*ASSIGNED TASK*. Below are the records; copy exactly the stretch from the line containing "text loaded. -/" through the line containing "is the least", both ends included, and nothing else.
[Opening RECORD EXTRACTS section]
-- ==== Sys2Proof/Laws/Queue.lean ====
section
/-! SUPPORT. The order and the primitives of the priority queue (41_priority_queue.md). -/

namespace Sys2Proof.Machine

theorem keyLess_iff (node : List Node) (i j : Nat) :
    keyLess node i j = true ↔ weightAt node i < weightAt node j ∨ (weightAt node i = weightAt node j ∧ i < j) := by
  simp [keyLess]

theorem keyLess_trans {node : List Node} {i j k : Nat} (h1 : keyLess node i j = true) (h2 : keyLess node j k = true) :
    keyLess node i k = true := by
  rw [keyLess_iff] at *; omega

theorem keyLess_total {node : List Node} {i j : Nat} (h : i ≠ j) : keyLess node i j = !keyLess node j i := by
  rw [Bool.eq_iff_iff, Bool.not_eq_true', ← Bool.not_eq_true, keyLess_iff, keyLess_iff]; omega

theorem pqMin_spec (node : List Node) (pq : List Nat) (h : pq ≠ []) :
    ∃ m, pqMin node pq = some m ∧ m ∈ pq ∧ ∀ j ∈ pq, j ≠ m → keyLess node m j = true := by
  induction pq with
  | nil => exact absurd rfl h
  | cons i rest ih =>
    rcases eq_or_ne rest [] with rfl | hr
    · exact ⟨i, by simp [pqMin], by simp, by simp⟩
    · obtain ⟨m, hm, hin, hle⟩ := ih hr
      by_cases hk : keyLess node m i = true
      · refine ⟨m, by simp [pqMin, hm, hk], List.mem_cons_of_mem _ hin, fun j hj hne => ?_⟩
        rcases List.mem_cons.1 hj with rfl | hj
        · exact hk
        · exact hle j hj hne
      · refine ⟨i, by simp [pqMin, hm, hk], by simp, fun j hj hne => ?_⟩
        rcases List.mem_cons.1 hj with rfl | hj
        · exact absurd rfl hne
        · have him : i ≠ m → keyLess node i m = true := fun e => by rw [keyLess_total e]; simpa using hk
          by_cases e : j = m
          · subst e; exact him (Ne.symm hne)
          · by_cases e2 : i = m
            · subst e2; exact hle j hj e
            · exact keyLess_trans (him e2) (hle j hj e)

theorem pqExtractMin_spec (node : List Node) (pq : List Nat) (h : pq ≠ []) :
    ∃ m, pqExtractMin node pq = some (m, pq.erase m) ∧ m ∈ pq ∧ ∀ j ∈ pq, j ≠ m → keyLess node m j = true := by
  obtain ⟨m, hm, h1, h2⟩ := pqMin_spec node pq h
  exact ⟨m, by simp [pqExtractMin, hm], h1, h2⟩

theorem mem_pqInsert (i : Nat) (pq : List Nat) (j : Nat) : j ∈ pqInsert i pq ↔ j = i ∨ j ∈ pq := by
  induction pq with
  | nil => simp [pqInsert]
  | cons k rest ih =>
    simp only [pqInsert]
    split
    · simp
    · split
      · rename_i h1 h2; subst h2; simp
      · simp [ih]; tauto

theorem pairwise_pqInsert (i : Nat) (pq : List Nat) (h : pq.Pairwise (· < ·)) : (pqInsert i pq).Pairwise (· < ·) := by
  induction pq with
  | nil => simp [pqInsert]
  | cons k rest ih =>
    obtain ⟨h1, h2⟩ := List.pairwise_cons.1 h
    simp only [pqInsert]
    split
    · refine List.pairwise_cons.2 ⟨fun j hj => ?_, h⟩
      rcases List.mem_cons.1 hj with rfl | hj
      · assumption
      · exact lt_trans ‹_› (h1 j hj)
    · split
      · exact h
      · refine List.pairwise_cons.2 ⟨fun j hj => ?_, ih h2⟩
        rcases (mem_pqInsert _ _ _).1 hj with rfl | hj
        · omega
        · exact h1 j hj

theorem pqInsert_of_lt (i : Nat) (pq : List Nat) (h : ∀ j ∈ pq, j < i) : pqInsert i pq = pq ++ [i] := by
  induction pq with
  | nil => rfl
  | cons k rest ih =>
    have hk := h k (by simp)
    simp only [pqInsert]
    rw [if_neg (by omega), if_neg (by omega), ih fun j hj => h j (List.mem_cons_of_mem _ hj), List.cons_append]

end Sys2Proof.Machine
end

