@[simp] theorem State.clearCodec_cfg (s : State) : s.clearCodec.cfg = s.cfg := rfl
@[simp] theorem State.clearCodec_status (s : State) : s.clearCodec.status = s.status := rfl
@[simp] theorem State.clearCodec_txtLen (s : State) : s.clearCodec.txtLen = s.txtLen := rfl
@[simp] theorem State.clearCodec_binLen (s : State) : s.clearCodec.binLen = s.binLen := rfl
@[simp] theorem State.clearCodec_txt (s : State) : s.clearCodec.txt = s.txt := rfl
@[simp] theorem State.clearCodec_bin (s : State) : s.clearCodec.bin = s.bin := rfl
@[simp] theorem State.clearCodec_code (s : State) : s.clearCodec.code = [] := rfl
@[simp] theorem State.clearCodec_node (s : State) : s.clearCodec.node = [] := rfl
@[simp] theorem State.clearCodec_root (s : State) : s.clearCodec.root = s.root := rfl
@[simp] theorem State.clearCodec_seq (s : State) : s.clearCodec.seq = s.seq := rfl
@[simp] theorem State.clearCodec_freq (s : State) : s.clearCodec.freq = s.freq := rfl
@[simp] theorem State.clearCodec_pq (s : State) : s.clearCodec.pq = s.pq := rfl
@[simp] theorem State.clearCodec_enc (s : State) : s.clearCodec.enc = s.enc := rfl
@[simp] theorem State.clearCodec_pad (s : State) : s.clearCodec.pad = s.pad := rfl
@[simp] theorem State.clearCodec_wlen (s : State) : s.clearCodec.wlen = s.wlen := rfl
@[simp] theorem State.clearCodec_idx (s : State) : s.clearCodec.idx = s.idx := rfl
@[simp] theorem State.clearCodec_nodeA (s : State) : s.clearCodec.nodeA = s.nodeA := rfl
@[simp] theorem State.clearCodec_nodeB (s : State) : s.clearCodec.nodeB = s.nodeB := rfl
@[simp] theorem State.clearCodec_payloadLen (s : State) : s.clearCodec.payloadLen = s.payloadLen := rfl
@[simp] theorem State.clearCodec_extra (s : State) : s.clearCodec.extra = s.extra := rfl
@[simp] theorem State.clearCodec_cand (s : State) : s.clearCodec.cand = s.cand := rfl
@[simp] theorem State.clearCodec_walker (s : State) : s.clearCodec.walker = s.walker := rfl
@[simp] theorem State.clearCodec_nOut (s : State) : s.clearCodec.nOut = s.nOut := rfl
@[simp] theorem State.clearCodec_stack (s : State) : s.clearCodec.stack = s.stack := rfl
@[simp] theorem State.clearCodec_host (s : State) : s.clearCodec.host = s.host := rfl
@[simp] theorem State.clearCodec_readData (s : State) : s.clearCodec.readData = s.readData := rfl
@[simp] theorem State.clearCodec_freeCount (s : State) : s.clearCodec.freeCount = s.freeCount := rfl

@[simp] theorem State.clearForCompress_cfg (s : State) : s.clearForCompress.cfg = s.cfg := rfl
@[simp] theorem State.clearForCompress_status (s : State) : s.clearForCompress.status = s.status := rfl
@[simp] theorem State.clearForCompress_txtLen (s : State) : s.clearForCompress.txtLen = s.txtLen := rfl
@[simp] theorem State.clearForCompress_binLen (s : State) : s.clearForCompress.binLen = s.binLen := rfl
@[simp] theorem State.clearForCompress_txt (s : State) : s.clearForCompress.txt = s.txt := rfl
@[simp] theorem State.clearForCompress_bin (s : State) : s.clearForCompress.bin = s.bin := rfl
@[simp] theorem State.clearForCompress_code (s : State) : s.clearForCompress.code = [] := rfl
@[simp] theorem State.clearForCompress_node (s : State) : s.clearForCompress.node = [] := rfl
@[simp] theorem State.clearForCompress_root (s : State) : s.clearForCompress.root = s.root := rfl
@[simp] theorem State.clearForCompress_seq (s : State) : s.clearForCompress.seq = s.seq := rfl
@[simp] theorem State.clearForCompress_freq (s : State) : s.clearForCompress.freq = List.replicate s.cfg.nSym 0 := rfl
@[simp] theorem State.clearForCompress_pq (s : State) : s.clearForCompress.pq = [] := rfl
@[simp] theorem State.clearForCompress_enc (s : State) : s.clearForCompress.enc = [] := rfl
@[simp] theorem State.clearForCompress_pad (s : State) : s.clearForCompress.pad = [] := rfl
@[simp] theorem State.clearForCompress_wlen (s : State) : s.clearForCompress.wlen = s.wlen := rfl
@[simp] theorem State.clearForCompress_idx (s : State) : s.clearForCompress.idx = s.idx := rfl
@[simp] theorem State.clearForCompress_nodeA (s : State) : s.clearForCompress.nodeA = s.nodeA := rfl
@[simp] theorem State.clearForCompress_nodeB (s : State) : s.clearForCompress.nodeB = s.nodeB := rfl
@[simp] theorem State.clearForCompress_payloadLen (s : State) : s.clearForCompress.payloadLen = s.payloadLen := rfl
@[simp] theorem State.clearForCompress_extra (s : State) : s.clearForCompress.extra = s.extra := rfl
@[simp] theorem State.clearForCompress_cand (s : State) : s.clearForCompress.cand = s.cand := rfl
@[simp] theorem State.clearForCompress_walker (s : State) : s.clearForCompress.walker = s.walker := rfl
@[simp] theorem State.clearForCompress_nOut (s : State) : s.clearForCompress.nOut = s.nOut := rfl
@[simp] theorem State.clearForCompress_stack (s : State) : s.clearForCompress.stack = s.stack := rfl
@[simp] theorem State.clearForCompress_host (s : State) : s.clearForCompress.host = s.host := rfl
@[simp] theorem State.clearForCompress_readData (s : State) : s.clearForCompress.readData = s.readData := rfl
@[simp] theorem State.clearForCompress_freeCount (s : State) : s.clearForCompress.freeCount = s.freeCount := rfl

@[simp] theorem State.abandonCompress_cfg (s : State) : s.abandonCompress.cfg = s.cfg := rfl
@[simp] theorem State.abandonCompress_status (s : State) : s.abandonCompress.status = s.status := rfl
@[simp] theorem State.abandonCompress_txtLen (s : State) : s.abandonCompress.txtLen = s.txtLen := rfl
@[simp] theorem State.abandonCompress_binLen (s : State) : s.abandonCompress.binLen = 0 := rfl
@[simp] theorem State.abandonCompress_txt (s : State) : s.abandonCompress.txt = s.txt := rfl
@[simp] theorem State.abandonCompress_bin (s : State) : s.abandonCompress.bin = s.bin.discard := rfl
@[simp] theorem State.abandonCompress_code (s : State) : s.abandonCompress.code = [] := rfl
@[simp] theorem State.abandonCompress_node (s : State) : s.abandonCompress.node = [] := rfl
@[simp] theorem State.abandonCompress_root (s : State) : s.abandonCompress.root = s.root := rfl
@[simp] theorem State.abandonCompress_seq (s : State) : s.abandonCompress.seq = s.seq := rfl
@[simp] theorem State.abandonCompress_freq (s : State) : s.abandonCompress.freq = s.freq := rfl
@[simp] theorem State.abandonCompress_pq (s : State) : s.abandonCompress.pq = s.pq := rfl
@[simp] theorem State.abandonCompress_enc (s : State) : s.abandonCompress.enc = s.enc := rfl
@[simp] theorem State.abandonCompress_pad (s : State) : s.abandonCompress.pad = s.pad := rfl
@[simp] theorem State.abandonCompress_wlen (s : State) : s.abandonCompress.wlen = s.wlen := rfl
@[simp] theorem State.abandonCompress_idx (s : State) : s.abandonCompress.idx = s.idx := rfl
@[simp] theorem State.abandonCompress_nodeA (s : State) : s.abandonCompress.nodeA = s.nodeA := rfl
@[simp] theorem State.abandonCompress_nodeB (s : State) : s.abandonCompress.nodeB = s.nodeB := rfl
@[simp] theorem State.abandonCompress_payloadLen (s : State) : s.abandonCompress.payloadLen = s.payloadLen := rfl
@[simp] theorem State.abandonCompress_extra (s : State) : s.abandonCompress.extra = s.extra := rfl
@[simp] theorem State.abandonCompress_cand (s : State) : s.abandonCompress.cand = s.cand := rfl
@[simp] theorem State.abandonCompress_walker (s : State) : s.abandonCompress.walker = s.walker := rfl
@[simp] theorem State.abandonCompress_nOut (s : State) : s.abandonCompress.nOut = s.nOut := rfl
@[simp] theorem State.abandonCompress_stack (s : State) : s.abandonCompress.stack = s.stack := rfl
@[simp] theorem State.abandonCompress_host (s : State) : s.abandonCompress.host = s.host := rfl
@[simp] theorem State.abandonCompress_readData (s : State) : s.abandonCompress.readData = s.readData := rfl
@[simp] theorem State.abandonCompress_freeCount (s : State) : s.abandonCompress.freeCount = s.freeCount := rfl
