-- ==== Sys2Proof/Tests/Slice0.lean ====
section
/-! SUPPORT. The model's own tests. Expected results are from spec/95_test_vectors.md and the tables of spec/30_encoding.md and
spec/10_state.md, never from the model. The witnesses at the end meet the hypotheses of the statements. -/

set_option maxRecDepth 100000

namespace Sys2Proof.Tests

open Sys2Proof.Machine

/-! ## Helpers -/

/-- A core of configuration `c`, freshly reset, with a text loaded. -/
def textIn (c : Config) (t : List Symbol) : State :=
  { State.resetOf c with txt := { cells := cellsFrom 0 t, epoch := 0 }, txtLen := t.length }

/-- A core of configuration `c`, freshly reset, with a stream loaded. -/
def streamIn (c : Config) (b : List Byte) : State :=
  { State.resetOf c with bin := { cells := cellsFrom 0 b, epoch := 0 }, binLen := b.length }

/-- The outcome is a next state with this property. -/
def gives (o : Outcome) (p : State → Bool) : Bool :=
  match o with
  | .next t => p t
  | .fault _ => false
  | .refused _ => false

/-- The outcome is this `STATUS`, with the core idle. -/
def ends (o : Outcome) (status : BitVec 16) : Bool := gives o (fun t => t.status == status && t.seq == 0)

/-- Bits written as digits, most significant first. -/
def digits (ds : List Nat) : Bits := ds.map (fun d => d == 1)

/-! ## Well-formedness: each check refuses an ill-formed term -/

/-- The smallest configuration: two symbol values, one symbol of text, two bytes of stream. -/
def smallest : Config := { wSym := 1, maxTxt := 1, maxBin := 2, ws := [1], degenBit := true, leafOrder := [1, 0] }

theorem test_config_smallest : smallest.wellFormed = true := by decide

theorem test_config_needs_symbol_width : Config.wellFormed { smallest with wSym := 0, ws := [], leafOrder := [0] } = false := by decide

theorem test_config_needs_text_room : Config.wellFormed { smallest with maxTxt := 0 } = false := by decide

theorem test_config_needs_stream_room : Config.wellFormed { smallest with maxBin := 1 } = false := by decide

theorem test_config_whitespace_not_a_symbol : Config.wellFormed { smallest with ws := [2] } = false := by decide

theorem test_config_leaf_order_repeats : Config.wellFormed { smallest with leafOrder := [0, 0] } = false := by decide

/-- The decision's values, and the derived ones of 00_scope.md R5. -/
theorem test_config_chosen :
    Config.chosen.wellFormed = true ∧ Config.chosen.nSym = 256 ∧ Config.chosen.maxNode = 511 ∧ Config.chosen.wNode = 9 ∧
      Config.chosen.maxCodeLen = 255 ∧ Config.chosen.degenCode = [false] := by decide

/-- `W_CNT` is the least `w` with `MAX_TXT < 2^w`. -/
theorem test_count_width : ([1, 2, 255, 256].map fun n => { Config.chosen with maxTxt := n }.wCnt) = [1, 2, 8, 9] := by decide

theorem test_opcode_zero_illegal : (CodeWord.cmd8 0x00).wellFormed = false := by decide

theorem test_opcode_four_illegal : (CodeWord.cmd8 0x04).wellFormed = false := by decide

theorem test_stage_zero_illegal : (CodeWord.stage4 0).wellFormed = false := by decide

theorem test_stage_eleven_illegal : (CodeWord.stage4 11).wellFormed = false := by decide

/-- `BUSY` and `DONE` are never both set (10_state.md R23). -/
theorem test_status_busy_and_done_illegal : statusLegal 0x0003 = false := by decide

/-- `ERR_CODE` 4 is never written (60_exceptions.md R204). -/
theorem test_status_io_error_illegal : statusLegal 0x0046 = false := by decide

theorem test_cmd_write_wider_than_cmd : (HostAction.csrWrite 0 256).wellFormed Config.chosen = false := by decide

/-- `W_TLEN = 10` where `MAX_TXT = 1000` (95_test_vectors.md V-TRIM). -/
theorem test_length_write_wider_than_txtLen : (HostAction.csrWrite 2 1024).wellFormed Config.chosen = false := by decide

theorem test_length_write_wider_than_binLen : (HostAction.csrWrite 3 1024).wellFormed Config.chosen = false := by decide

theorem test_length_write_above_capacity_allowed : (HostAction.csrWrite 2 1001).wellFormed Config.chosen = true := by decide

theorem test_symbol_write_wider_than_symbol : (HostAction.memWrite .txt 0 256).wellFormed Config.chosen = false := by decide

theorem test_byte_write_wider_than_byte : (HostAction.memWrite .bin 0 256).wellFormed Config.chosen = false := by decide

theorem test_buffer_out_of_order : (Memory.mk [(1, 0x61), (0, 0x62)] 0 : Memory Symbol).wf 2 = false := by decide

theorem test_buffer_repeated_index : (Memory.mk [(0, 0x61), (0, 0x62)] 0 : Memory Symbol).wf 2 = false := by decide

theorem test_buffer_beyond_capacity : (Memory.mk [(2, 0x61)] 0 : Memory Symbol).wf 2 = false := by decide

/-! ## Encodings, bit by bit from 30_encoding.md R71 and R73 -/

theorem test_word_compress : decodeCmd 0b00000001 = .ok .compress ∧ encode .compress = .cmd8 0b00000001 := by decide

theorem test_word_decompress : decodeCmd 0b00000010 = .ok .decompress ∧ encode .decompress = .cmd8 0b00000010 := by decide

theorem test_word_clear : decodeCmd 0b00000011 = .ok .clear ∧ encode .clear = .cmd8 0b00000011 := by decide

theorem test_word_trim : decodeStage 0b0001 = .ok .trim ∧ encode .trim = .stage4 0b0001 := by decide

theorem test_word_freq : decodeStage 0b0010 = .ok .freq ∧ encode .freq = .stage4 0b0010 := by decide

theorem test_word_treeBuild : decodeStage 0b0011 = .ok .treeBuild ∧ encode .treeBuild = .stage4 0b0011 := by decide

theorem test_word_codeAssign : decodeStage 0b0100 = .ok .codeAssign ∧ encode .codeAssign = .stage4 0b0100 := by decide

theorem test_word_encode : decodeStage 0b0101 = .ok .encode ∧ encode .encode = .stage4 0b0101 := by decide

theorem test_word_pad : decodeStage 0b0110 = .ok .pad ∧ encode .pad = .stage4 0b0110 := by decide

theorem test_word_serialize : decodeStage 0b0111 = .ok .serialize ∧ encode .serialize = .stage4 0b0111 := by decide

theorem test_word_deserialize : decodeStage 0b1000 = .ok .deserialize ∧ encode .deserialize = .stage4 0b1000 := by decide

theorem test_word_unpad : decodeStage 0b1001 = .ok .unpad ∧ encode .unpad = .stage4 0b1001 := by decide

theorem test_word_decode : decodeStage 0b1010 = .ok .decode ∧ encode .decode = .stage4 0b1010 := by decide

theorem test_word_illegal : decodeCmd 0xFF = .error (.illegalOpcode 0xFF) ∧ decodeStage 0b1111 = .error (.illegalStage 0b1111) := by
  decide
[Closing RECORD EXTRACTS section]
*EXERCISE RESPONSE*.
/-- A core of configuration `c`, freshly reset, with a text loaded. -/
def textIn (c : Config) (t : List Symbol) : State :=
  { State.resetOf c with txt := { cells := cellsFrom 0 t, epoch := 0 }, txtLen := t.length }

/-- A core of configuration `c`, freshly reset, with a stream loaded. -/
def streamIn (c : Config) (b : List Byte) : State :=
  { State.resetOf c with bin := { cells := cellsFrom 0 b, epoch := 0 }, binLen := b.length }

/-- The outcome is a next state with this property. -/
def gives (o : Outcome) (p : State → Bool) : Bool :=
  match o with
  | .next t => p t
  | .fault _ => false
  | .refused _ => false

/-- The outcome is this `STATUS`, with the core idle. -/
def ends (o : Outcome) (status : BitVec 16) : Bool := gives o (fun t => t.status == status && t.seq == 0)

/-- Bits written as digits, most significant first. -/
def digits (ds : List Nat) : Bits := ds.map (fun d => d == 1)

/-! ## Well-formedness: each check refuses an ill-formed term -/

/-- The smallest configuration: two symbol values, one symbol of text, two bytes of stream. -/
def smallest : Config := { wSym := 1, maxTxt := 1, maxBin := 2, ws := [1], degenBit := true, leafOrder := [1, 0] }

theorem test_config_smallest : smallest.wellFormed = true := by decide

theorem test_config_needs_symbol_width : Config.wellFormed { smallest with wSym := 0, ws := [], leafOrder := [0] } = false := by decide

theorem test_config_needs_text_room : Config.wellFormed { smallest with maxTxt := 0 } = false := by decide

theorem test_config_needs_stream_room : Config.wellFormed { smallest with maxBin := 1 } = false := by decide

theorem test_config_whitespace_not_a_symbol : Config.wellFormed { smallest with ws := [2] } = false := by decide

theorem test_config_leaf_order_repeats : Config.wellFormed { smallest with leafOrder := [0, 0] } = false := by decide

/-- The decision's values, and the derived ones of 00_scope.md R5. -/
theorem test_config_chosen :
    Config.chosen.wellFormed = true ∧ Config.chosen.nSym = 256 ∧ Config.chosen.maxNode = 511 ∧ Config.chosen.wNode = 9 ∧
      Config.chosen.maxCodeLen = 255 ∧ Config.chosen.degenCode = [false] := by decide

/-- `W_CNT` is the least `w` with `MAX_TXT < 2^w`. -/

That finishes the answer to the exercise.